Homegrown startup Anywheel is "in the midst of the completing the application documents" and plans to submit them this week, its strategy manager RJ Seet told Singapore Business Review. "Alike other bike-sharing providers, Anywheel has faced certain difficulties especially in meeting LTA's technical requirements," he said.
Anywheel is a local startup and RJ believes they are well-prepared and hope the LTA would give them a chance to stay and grow in Singapore.
Meanwhile, another bike-share firm, SG Bike, said it has not submitted its applications yet but will definitely be doing so before the deadline for applications. The firm currently has 1,500 bikes operating in Singapore.
It said in an online interview that SG Bike will be adopting the requirements to implement QR Code geo-fencing for bicycles and users. Under the new system, users will have to scan a QR Code after they end each trip. "The new requirements will involve changes to our existing systems and mobile application, as well as proper education and planning towards users on the new system," the firm said.
One of the requirements of the LTA involves making sure that these bike-share firms address indiscriminate parking.
Anywheel plans to address this and said they will be incurring additional cost to enhance their online management system to increase its security as well as the technical ability for effective and efficient reporting to LTA. "Additional cost will also be incurred for the increase in patrol activities to minimize indiscriminate parking of bikes," Seet said.
SG Bike, on the other hand, will be looking to work and collaborate with relevant parties to alleviate the problem of indiscriminate parking and continue to work on education of proper bike sharing behaviours to further enhance the effectiveness of this licensing regime.
"Since the launch of our operations in August 2017, SG Bike has taken a proactive approach to help deter indiscriminate parking," it said. "We introduced our in-house geostation technology to help deter against indiscriminate parking, requiring users to only park the bicycles at the designated areas. Moving forward with the licensing regime, SG Bike will continue to engage the public through multiple educational components, reaching out to our users through both online and offline platforms."

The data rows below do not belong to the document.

-- ==== Sys2Proof/Certificates/Slice0/Obligations.lean ====
section
/-! DEFINITION. The statements for the provers, each a rule of spec/ or what follows from one.
`UnchangedBut parts s t` is the frame: every part of the block's state but these reads in `t` as in
`s`, each word buffer at every index. -/

open Sys2Proof Sys2Proof.Machine

/-! ## Reset -/

/-- R44: every element the table gives a value has it after power-on reset. The word buffers are
unspecified there and not claimed. -/
def Obligations.ResetPutsEveryElementAtItsValue : Prop :=
  let s := State.reset
  s.rxConfigured = false ∧ s.txConfigured = false ∧ s.rxEnabled = false ∧ s.edgeCnt = 0 ∧
    s.btoRun = false ∧ s.btoCnt = 0 ∧ s.ftoRun = false ∧ s.ftoCnt = 0 ∧ s.pulseCnt = 0 ∧
    s.bitRx = false ∧ s.streamRx = false ∧ s.dataReady = false ∧ s.threshold = 0 ∧
    s.startFlag = true ∧ s.bitIdx = 0 ∧ s.wordIdx = 0 ∧ s.valid = true ∧ s.pubLen = 0 ∧
    s.pubValid = false ∧ s.transmitting = false ∧ s.txTimerRun = false ∧ s.txBitLen = 0 ∧
    s.txCursor = 0 ∧ s.txRemaining = 0 ∧ s.txNext = .start ∧ s.carrierOn = false ∧
    s.txEnableOut = false ∧ s.fault = none

/-- "Every event source is disabled at reset" (70_reset_and_hazards.md section 1, marked derived
there): the three input events change nothing of the block. -/
def Obligations.EventsDoNothingAtReset : Prop :=
  ∀ i ∈ [Instr.edge, .rxTick, .txTick],
    ∃ t, exec i State.reset = .next t ∧ Outputs t [] [i.opcode] ∧ UnchangedBut [] State.reset t

/-! ## Encoding -/

/-- R62: each row's opcode reads as its operation, only the two trace codes are not issuable, and
every other byte is no operation. The payload of the SEND row is an example. -/
def Obligations.OpcodesReadAsTheTableSays : Prop :=
  (∀ rest,
    decode (0x01 :: rest) = .ok (.edge, rest) ∧ decode (0x02 :: rest) = .ok (.rxTick, rest) ∧
      decode (0x03 :: rest) = .ok (.txTick, rest) ∧
      decode (0x10 :: rest) = .ok (.setupRx, rest) ∧
      decode (0x11 :: rest) = .ok (.setupTx, rest) ∧
      decode (0x12 :: rest) = .ok (.enable, rest) ∧
      decode (0x13 :: rest) = .ok (.disable, rest) ∧
      decode (0x20 :: rest) = .ok (.loop, rest) ∧ decode (0x21 :: rest) = .ok (.read, rest) ∧
      decode (0x22 :: 0x02 :: 0x12 :: 0x34 :: rest) = .ok (.send [0x12, 0x34], rest) ∧
      decode (0x81 :: rest) = .ok (.bitTimeout, rest) ∧
      decode (0x82 :: rest) = .ok (.frameTimeout, rest)) ∧
    (∀ i : Instr, i.issuable = false ↔ i = .bitTimeout ∨ i = .frameTimeout) ∧
    (∀ b rest,
      b ∉ ([0x01, 0x02, 0x03, 0x10, 0x11, 0x12, 0x13, 0x20, 0x21, 0x22, 0x81, 0x82] : List Byte) →
        decode (b :: rest) = .error (.illegalOpcode b))

/-- Decoding an encoded operation gives it back, whatever bytes follow: no bit of an operand is
dropped (30_encoding.md section 2). -/
def Obligations.DecodeOfEncodeIsTheOperation : Prop :=
  ∀ (i : Instr) (rest : List Byte),
    i.payloadFits = true → decode (encode i ++ rest) = .ok (i, rest)

/-- Each byte string has one meaning: what decodes is the encoding of what it decodes to
(30_encoding.md section 2). -/
def Obligations.DecodedBytesAreTheEncoding : Prop :=
  ∀ (bytes rest : List Byte) (i : Instr),
    decode bytes = .ok (i, rest) → i.payloadFits = true ∧ bytes = encode i ++ rest

/-- An opcode that is not issuable raises ILLEGAL_OP and changes nothing else of the block; a SEND
whose bytes end before its length says is refused (30_encoding.md section 5). That the illegal byte
is taken from the input is the model's choice (assumption 7), as is the input field (assumption
2). -/
def Obligations.IllegalInputIsRefusedOrFaults : Prop :=
  (∀ (s : State) (b : Byte) (rest : List Byte),
    s.fault = none → s.input = b :: rest →
      b ∉ ([0x01, 0x02, 0x03, 0x10, 0x11, 0x12, 0x13, 0x20, 0x21, 0x22] : List Byte) →
        ∃ t, step s = .next t ∧ t.fault = some .illegalOp ∧ t.response = none ∧ t.trace = [b] ∧
          t.input = rest ∧ UnchangedBut [.faultReg, .input] s t) ∧
    (∀ s : State, s.fault = none → s.input = [0x22] → step s = .refused .incompleteInput) ∧
    (∀ (s : State) (len : Byte) (payload : List Byte),
      s.fault = none → s.input = 0x22 :: len :: payload → payload.length < len.toNat →
        step s = .refused .incompleteInput)

/-- A step runs the decoded operation on the state with its bytes taken from the input trace, the
model's own field (assumption 2). -/
def Obligations.StepRunsTheDecodedOperation : Prop :=
  ∀ (s : State) (i : Instr) (rest : List Byte),
    s.fault = none → decode s.input = .ok (i, rest) → i.wellFormed = true →
      step s = exec i { s with input := rest }

/-! ## Faults -/

/-- R150: a fault is recorded, has no response and changes nothing else; once it is recorded the
block takes no further step. -/
def Obligations.FaultIsRecordedAndSticks : Prop :=
  (∀ (i : Instr) (s t : State),
    exec i s = .next t → t.fault ≠ none → t.response = none ∧ UnchangedBut [.faultReg] s t) ∧
    (∀ (s t : State), step s = .next t → t.fault ≠ none →
      t.response = none ∧ UnchangedBut [.faultReg, .input] s t) ∧
    (∀ (i : Instr) (s : State) (code : FaultCode), s.fault = some code →
      exec i s = .refused (.stuckAfterFault code)) ∧
    (∀ (s : State) (code : FaultCode), s.fault = some code →
      step s = .refused (.stuckAfterFault code))

/-- R151: the codes' values, which operation raises which code in which state, and the opcode
recorded as the trace's last input. -/
def Obligations.FaultsAreThoseOfTheTable : Prop :=
  (FaultCode.notConfigured.value = 1 ∧ FaultCode.setupRepeated.value = 2 ∧
      FaultCode.illegalOp.value = 3) ∧
    (∀ (i : Instr) (s t : State), exec i s = .next t →
      (t.fault = some .notConfigured ↔
          ((i = .enable ∨ i = .disable ∨ i = .loop ∨ i = .read) ∧ s.rxConfigured = false) ∨
            ((∃ bytes, i = .send bytes) ∧ s.txConfigured = false)) ∧
        (t.fault = some .setupRepeated ↔
          (i = .setupRx ∧ s.rxConfigured = true) ∨ (i = .setupTx ∧ s.txConfigured = true)) ∧
        t.fault ≠ some .illegalOp ∧ (t.fault ≠ none → t.trace = [i.opcode])) ∧
    (∀ (s t : State) (b : Byte) (rest : List Byte),
      step s = .next t → s.input = b :: rest →
        (t.fault = some .illegalOp ↔
          b ∉ ([0x01, 0x02, 0x03, 0x10, 0x11, 0x12, 0x13, 0x20, 0x21, 0x22] : List Byte)) ∧
        (t.fault ≠ none → t.trace = [b]))

/-- Where each command faults, it answers a next state that records the fault
(60_exceptions.md section 1). -/
def Obligations.CommandsBeforeSetupRecordTheirFault : Prop :=
  ∀ (i : Instr) (s : State) (code : FaultCode),
    s.fault = none → faultOf s i = some code →
      ∃ t, exec i s = .next t ∧ t.fault = some code ∧ t.response = none ∧
        t.trace = [i.opcode] ∧ UnchangedBut [.faultReg] s t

SG Bike added that they are only in selected areas with sufficient and developed bicycle facilities and infrastructures with our technologies. "We carefully look into the demand and supply of bicycles in each area before deploying more bicycles to reduce the issue of indiscriminate parking. We currently think that this figure is a comfortable number to manage and will continue expanding our services at a responsible growth rate," it added.